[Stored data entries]
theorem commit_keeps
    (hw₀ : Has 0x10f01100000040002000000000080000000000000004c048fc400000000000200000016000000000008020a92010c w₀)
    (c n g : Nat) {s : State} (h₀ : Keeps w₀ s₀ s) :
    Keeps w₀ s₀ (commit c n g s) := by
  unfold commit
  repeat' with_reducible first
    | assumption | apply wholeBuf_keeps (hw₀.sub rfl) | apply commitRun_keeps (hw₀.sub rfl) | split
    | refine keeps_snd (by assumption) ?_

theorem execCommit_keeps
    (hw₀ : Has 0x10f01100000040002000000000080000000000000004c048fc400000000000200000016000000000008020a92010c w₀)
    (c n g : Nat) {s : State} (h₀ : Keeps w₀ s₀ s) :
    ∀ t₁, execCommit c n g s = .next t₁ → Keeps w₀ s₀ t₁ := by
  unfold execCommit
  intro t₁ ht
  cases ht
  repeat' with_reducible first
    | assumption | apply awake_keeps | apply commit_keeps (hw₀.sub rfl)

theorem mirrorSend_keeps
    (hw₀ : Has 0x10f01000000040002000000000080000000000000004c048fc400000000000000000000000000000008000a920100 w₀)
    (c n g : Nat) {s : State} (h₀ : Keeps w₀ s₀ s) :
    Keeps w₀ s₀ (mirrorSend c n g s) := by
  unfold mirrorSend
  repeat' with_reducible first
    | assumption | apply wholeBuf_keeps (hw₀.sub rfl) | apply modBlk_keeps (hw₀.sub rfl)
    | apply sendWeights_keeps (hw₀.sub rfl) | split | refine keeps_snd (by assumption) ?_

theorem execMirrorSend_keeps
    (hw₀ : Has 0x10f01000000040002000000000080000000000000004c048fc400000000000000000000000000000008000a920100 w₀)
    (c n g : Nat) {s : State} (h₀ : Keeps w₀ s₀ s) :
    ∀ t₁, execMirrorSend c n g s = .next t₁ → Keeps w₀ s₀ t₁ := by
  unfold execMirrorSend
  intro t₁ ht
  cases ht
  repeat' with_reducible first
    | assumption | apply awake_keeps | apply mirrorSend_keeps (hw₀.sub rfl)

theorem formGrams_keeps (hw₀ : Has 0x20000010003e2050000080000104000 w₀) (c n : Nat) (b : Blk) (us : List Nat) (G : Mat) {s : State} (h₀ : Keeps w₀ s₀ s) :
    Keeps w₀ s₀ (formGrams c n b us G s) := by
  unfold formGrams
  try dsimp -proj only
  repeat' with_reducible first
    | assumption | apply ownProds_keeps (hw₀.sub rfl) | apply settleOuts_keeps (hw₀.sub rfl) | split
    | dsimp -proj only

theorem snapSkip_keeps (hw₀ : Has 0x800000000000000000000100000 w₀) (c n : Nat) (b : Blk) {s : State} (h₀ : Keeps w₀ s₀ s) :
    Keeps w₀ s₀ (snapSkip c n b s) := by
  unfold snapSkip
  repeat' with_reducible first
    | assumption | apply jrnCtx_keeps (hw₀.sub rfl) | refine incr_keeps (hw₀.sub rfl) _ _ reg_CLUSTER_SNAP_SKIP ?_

==

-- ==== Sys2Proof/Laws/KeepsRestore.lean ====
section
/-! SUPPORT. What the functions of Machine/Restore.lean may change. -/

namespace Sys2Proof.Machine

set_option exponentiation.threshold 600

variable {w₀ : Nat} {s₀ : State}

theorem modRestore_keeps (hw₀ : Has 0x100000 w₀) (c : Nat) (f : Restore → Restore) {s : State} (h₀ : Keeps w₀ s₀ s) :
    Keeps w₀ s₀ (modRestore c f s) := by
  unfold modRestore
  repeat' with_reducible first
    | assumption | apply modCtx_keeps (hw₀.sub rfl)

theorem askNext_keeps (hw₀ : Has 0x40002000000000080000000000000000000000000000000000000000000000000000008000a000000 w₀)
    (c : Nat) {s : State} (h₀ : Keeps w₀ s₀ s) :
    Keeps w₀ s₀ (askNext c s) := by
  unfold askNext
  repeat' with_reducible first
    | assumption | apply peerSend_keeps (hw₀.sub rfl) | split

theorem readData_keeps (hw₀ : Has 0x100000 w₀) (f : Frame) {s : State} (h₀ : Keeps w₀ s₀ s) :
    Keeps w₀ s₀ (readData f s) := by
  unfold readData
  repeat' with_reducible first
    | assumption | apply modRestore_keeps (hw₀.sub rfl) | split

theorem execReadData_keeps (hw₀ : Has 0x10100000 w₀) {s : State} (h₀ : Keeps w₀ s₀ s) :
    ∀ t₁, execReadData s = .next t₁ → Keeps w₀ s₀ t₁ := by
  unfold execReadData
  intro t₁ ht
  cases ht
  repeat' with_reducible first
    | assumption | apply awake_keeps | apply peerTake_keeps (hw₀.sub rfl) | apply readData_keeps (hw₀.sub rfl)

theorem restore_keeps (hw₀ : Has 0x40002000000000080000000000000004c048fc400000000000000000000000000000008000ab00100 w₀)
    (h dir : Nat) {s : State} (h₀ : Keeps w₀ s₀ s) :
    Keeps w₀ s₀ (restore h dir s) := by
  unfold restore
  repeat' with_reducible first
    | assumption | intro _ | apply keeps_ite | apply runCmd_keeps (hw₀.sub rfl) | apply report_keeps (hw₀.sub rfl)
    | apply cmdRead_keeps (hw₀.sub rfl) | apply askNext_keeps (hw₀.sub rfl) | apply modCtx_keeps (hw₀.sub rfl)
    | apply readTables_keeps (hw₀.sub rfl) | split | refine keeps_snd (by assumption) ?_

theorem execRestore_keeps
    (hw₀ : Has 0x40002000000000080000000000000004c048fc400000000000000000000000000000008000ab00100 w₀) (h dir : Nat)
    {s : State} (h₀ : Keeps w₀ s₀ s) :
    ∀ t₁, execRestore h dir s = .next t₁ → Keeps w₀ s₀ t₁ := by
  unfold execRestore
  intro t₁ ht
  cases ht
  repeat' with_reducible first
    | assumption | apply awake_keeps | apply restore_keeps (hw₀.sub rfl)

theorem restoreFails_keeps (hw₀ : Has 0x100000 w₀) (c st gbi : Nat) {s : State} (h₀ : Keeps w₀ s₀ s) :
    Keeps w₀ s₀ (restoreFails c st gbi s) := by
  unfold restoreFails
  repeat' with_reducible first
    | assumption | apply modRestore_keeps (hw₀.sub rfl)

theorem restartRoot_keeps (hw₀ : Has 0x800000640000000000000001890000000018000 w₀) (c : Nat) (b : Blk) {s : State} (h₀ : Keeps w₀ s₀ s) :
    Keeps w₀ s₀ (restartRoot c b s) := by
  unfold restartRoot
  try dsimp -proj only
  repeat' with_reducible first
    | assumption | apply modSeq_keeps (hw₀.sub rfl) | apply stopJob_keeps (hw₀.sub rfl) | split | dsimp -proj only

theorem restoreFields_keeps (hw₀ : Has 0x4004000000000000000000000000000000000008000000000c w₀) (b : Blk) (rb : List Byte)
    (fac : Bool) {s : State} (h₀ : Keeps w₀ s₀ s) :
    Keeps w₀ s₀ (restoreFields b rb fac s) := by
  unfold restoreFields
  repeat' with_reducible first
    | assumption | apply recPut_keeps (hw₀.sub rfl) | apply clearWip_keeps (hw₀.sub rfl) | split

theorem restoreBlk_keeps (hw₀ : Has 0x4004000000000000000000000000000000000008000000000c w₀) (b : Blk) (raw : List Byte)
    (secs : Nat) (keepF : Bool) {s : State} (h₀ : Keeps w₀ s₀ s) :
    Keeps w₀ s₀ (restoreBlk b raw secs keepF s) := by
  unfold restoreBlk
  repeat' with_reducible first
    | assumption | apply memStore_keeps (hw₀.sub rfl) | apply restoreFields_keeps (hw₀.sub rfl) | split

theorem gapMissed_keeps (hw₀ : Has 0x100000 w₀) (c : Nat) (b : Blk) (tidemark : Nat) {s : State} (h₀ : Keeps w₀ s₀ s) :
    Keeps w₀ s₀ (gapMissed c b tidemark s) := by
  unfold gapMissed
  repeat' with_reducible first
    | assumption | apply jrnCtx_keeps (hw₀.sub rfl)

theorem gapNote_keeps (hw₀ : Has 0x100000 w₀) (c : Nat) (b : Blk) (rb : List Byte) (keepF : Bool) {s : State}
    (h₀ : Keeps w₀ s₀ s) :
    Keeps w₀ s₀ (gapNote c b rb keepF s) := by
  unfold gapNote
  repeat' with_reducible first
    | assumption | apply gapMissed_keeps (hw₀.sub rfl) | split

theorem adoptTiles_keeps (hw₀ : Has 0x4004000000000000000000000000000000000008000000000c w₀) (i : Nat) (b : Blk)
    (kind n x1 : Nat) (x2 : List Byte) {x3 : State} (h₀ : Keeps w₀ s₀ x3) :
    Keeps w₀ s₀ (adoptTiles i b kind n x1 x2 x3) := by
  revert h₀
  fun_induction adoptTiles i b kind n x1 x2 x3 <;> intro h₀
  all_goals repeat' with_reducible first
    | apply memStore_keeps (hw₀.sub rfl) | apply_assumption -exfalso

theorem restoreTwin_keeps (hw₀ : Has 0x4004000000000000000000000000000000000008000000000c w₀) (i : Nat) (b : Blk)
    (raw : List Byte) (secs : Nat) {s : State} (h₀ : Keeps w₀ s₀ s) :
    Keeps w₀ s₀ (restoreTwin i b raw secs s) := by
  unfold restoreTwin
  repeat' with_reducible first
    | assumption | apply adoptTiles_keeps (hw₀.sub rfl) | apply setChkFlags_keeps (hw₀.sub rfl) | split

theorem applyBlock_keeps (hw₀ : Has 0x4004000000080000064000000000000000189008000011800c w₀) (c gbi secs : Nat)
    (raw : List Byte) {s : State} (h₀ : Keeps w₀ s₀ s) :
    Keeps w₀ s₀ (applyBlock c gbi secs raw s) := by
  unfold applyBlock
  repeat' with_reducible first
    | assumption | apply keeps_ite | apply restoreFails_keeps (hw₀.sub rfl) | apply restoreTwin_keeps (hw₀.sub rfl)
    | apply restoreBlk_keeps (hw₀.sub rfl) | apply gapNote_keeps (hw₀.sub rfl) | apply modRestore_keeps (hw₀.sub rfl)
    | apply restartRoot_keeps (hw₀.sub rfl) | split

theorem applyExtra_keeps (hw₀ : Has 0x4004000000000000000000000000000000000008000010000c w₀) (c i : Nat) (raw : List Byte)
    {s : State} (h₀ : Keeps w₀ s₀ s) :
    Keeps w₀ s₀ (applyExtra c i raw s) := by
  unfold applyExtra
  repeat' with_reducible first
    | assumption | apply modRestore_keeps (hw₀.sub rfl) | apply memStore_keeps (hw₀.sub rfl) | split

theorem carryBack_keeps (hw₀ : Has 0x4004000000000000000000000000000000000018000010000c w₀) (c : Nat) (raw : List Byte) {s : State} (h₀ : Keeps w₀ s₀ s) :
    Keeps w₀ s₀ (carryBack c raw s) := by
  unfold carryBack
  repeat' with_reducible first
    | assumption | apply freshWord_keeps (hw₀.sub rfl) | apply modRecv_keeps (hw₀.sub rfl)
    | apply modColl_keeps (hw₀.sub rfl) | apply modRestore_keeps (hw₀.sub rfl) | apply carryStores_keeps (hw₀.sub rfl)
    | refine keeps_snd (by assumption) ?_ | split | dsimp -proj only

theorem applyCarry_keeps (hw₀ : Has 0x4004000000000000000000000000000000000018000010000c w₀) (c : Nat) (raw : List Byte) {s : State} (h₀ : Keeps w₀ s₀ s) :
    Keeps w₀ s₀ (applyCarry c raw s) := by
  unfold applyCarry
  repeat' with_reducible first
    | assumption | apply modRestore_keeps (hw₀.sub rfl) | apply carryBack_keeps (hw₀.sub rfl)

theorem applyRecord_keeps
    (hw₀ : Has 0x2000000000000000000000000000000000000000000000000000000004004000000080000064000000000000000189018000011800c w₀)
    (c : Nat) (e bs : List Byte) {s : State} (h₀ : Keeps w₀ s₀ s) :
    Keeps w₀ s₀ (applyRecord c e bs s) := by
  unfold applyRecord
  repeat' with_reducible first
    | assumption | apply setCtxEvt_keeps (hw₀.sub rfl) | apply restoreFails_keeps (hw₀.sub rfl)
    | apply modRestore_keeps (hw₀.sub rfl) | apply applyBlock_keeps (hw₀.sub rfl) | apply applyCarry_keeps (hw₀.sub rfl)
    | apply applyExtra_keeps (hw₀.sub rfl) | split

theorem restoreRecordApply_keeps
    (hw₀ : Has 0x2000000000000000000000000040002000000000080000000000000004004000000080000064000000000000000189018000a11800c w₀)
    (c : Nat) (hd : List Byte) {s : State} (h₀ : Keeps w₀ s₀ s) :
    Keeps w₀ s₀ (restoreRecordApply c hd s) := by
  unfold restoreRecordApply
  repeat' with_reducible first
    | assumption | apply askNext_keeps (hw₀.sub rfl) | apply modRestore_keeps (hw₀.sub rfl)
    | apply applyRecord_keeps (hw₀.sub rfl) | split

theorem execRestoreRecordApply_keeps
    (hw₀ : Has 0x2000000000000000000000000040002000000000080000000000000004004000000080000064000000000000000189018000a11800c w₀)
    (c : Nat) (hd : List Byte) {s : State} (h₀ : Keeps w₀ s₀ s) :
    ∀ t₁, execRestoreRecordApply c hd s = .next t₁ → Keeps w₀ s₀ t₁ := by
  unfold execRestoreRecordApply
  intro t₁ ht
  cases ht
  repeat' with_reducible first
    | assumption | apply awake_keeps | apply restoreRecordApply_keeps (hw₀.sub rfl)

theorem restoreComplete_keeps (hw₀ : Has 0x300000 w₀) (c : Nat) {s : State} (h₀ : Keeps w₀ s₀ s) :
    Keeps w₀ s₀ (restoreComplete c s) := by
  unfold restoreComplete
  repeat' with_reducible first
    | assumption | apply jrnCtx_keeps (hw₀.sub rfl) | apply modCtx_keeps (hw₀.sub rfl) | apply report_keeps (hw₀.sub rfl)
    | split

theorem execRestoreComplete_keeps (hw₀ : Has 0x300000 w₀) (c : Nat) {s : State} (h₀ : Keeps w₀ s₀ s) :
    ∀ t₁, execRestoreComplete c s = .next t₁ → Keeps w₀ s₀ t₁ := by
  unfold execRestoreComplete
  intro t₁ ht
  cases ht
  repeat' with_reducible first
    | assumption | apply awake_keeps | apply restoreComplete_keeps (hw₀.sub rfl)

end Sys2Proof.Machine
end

* [TASK ITEM]
Looking through the records, copy out every line in which the word "secs" is found.

* [EXERCISE ANSWER]
    (secs : Nat) (keepF : Bool) {s : State} (h₀ : Keeps w₀ s₀ s) :
    Keeps w₀ s₀ (restoreBlk b raw secs keepF s) := by
    (raw : List Byte) (secs : Nat) {s : State} (h₀ : Keeps w₀ s₀ s) :
    Keeps w₀ s₀ (restoreTwin i b raw secs s) := by
theorem applyBlock_keeps (hw₀ : Has 0x4004000000080000064000000000000000189008000011800c w₀) (c gbi secs : Nat)
    Keeps w₀ s₀ (applyBlock c gbi secs raw s) := by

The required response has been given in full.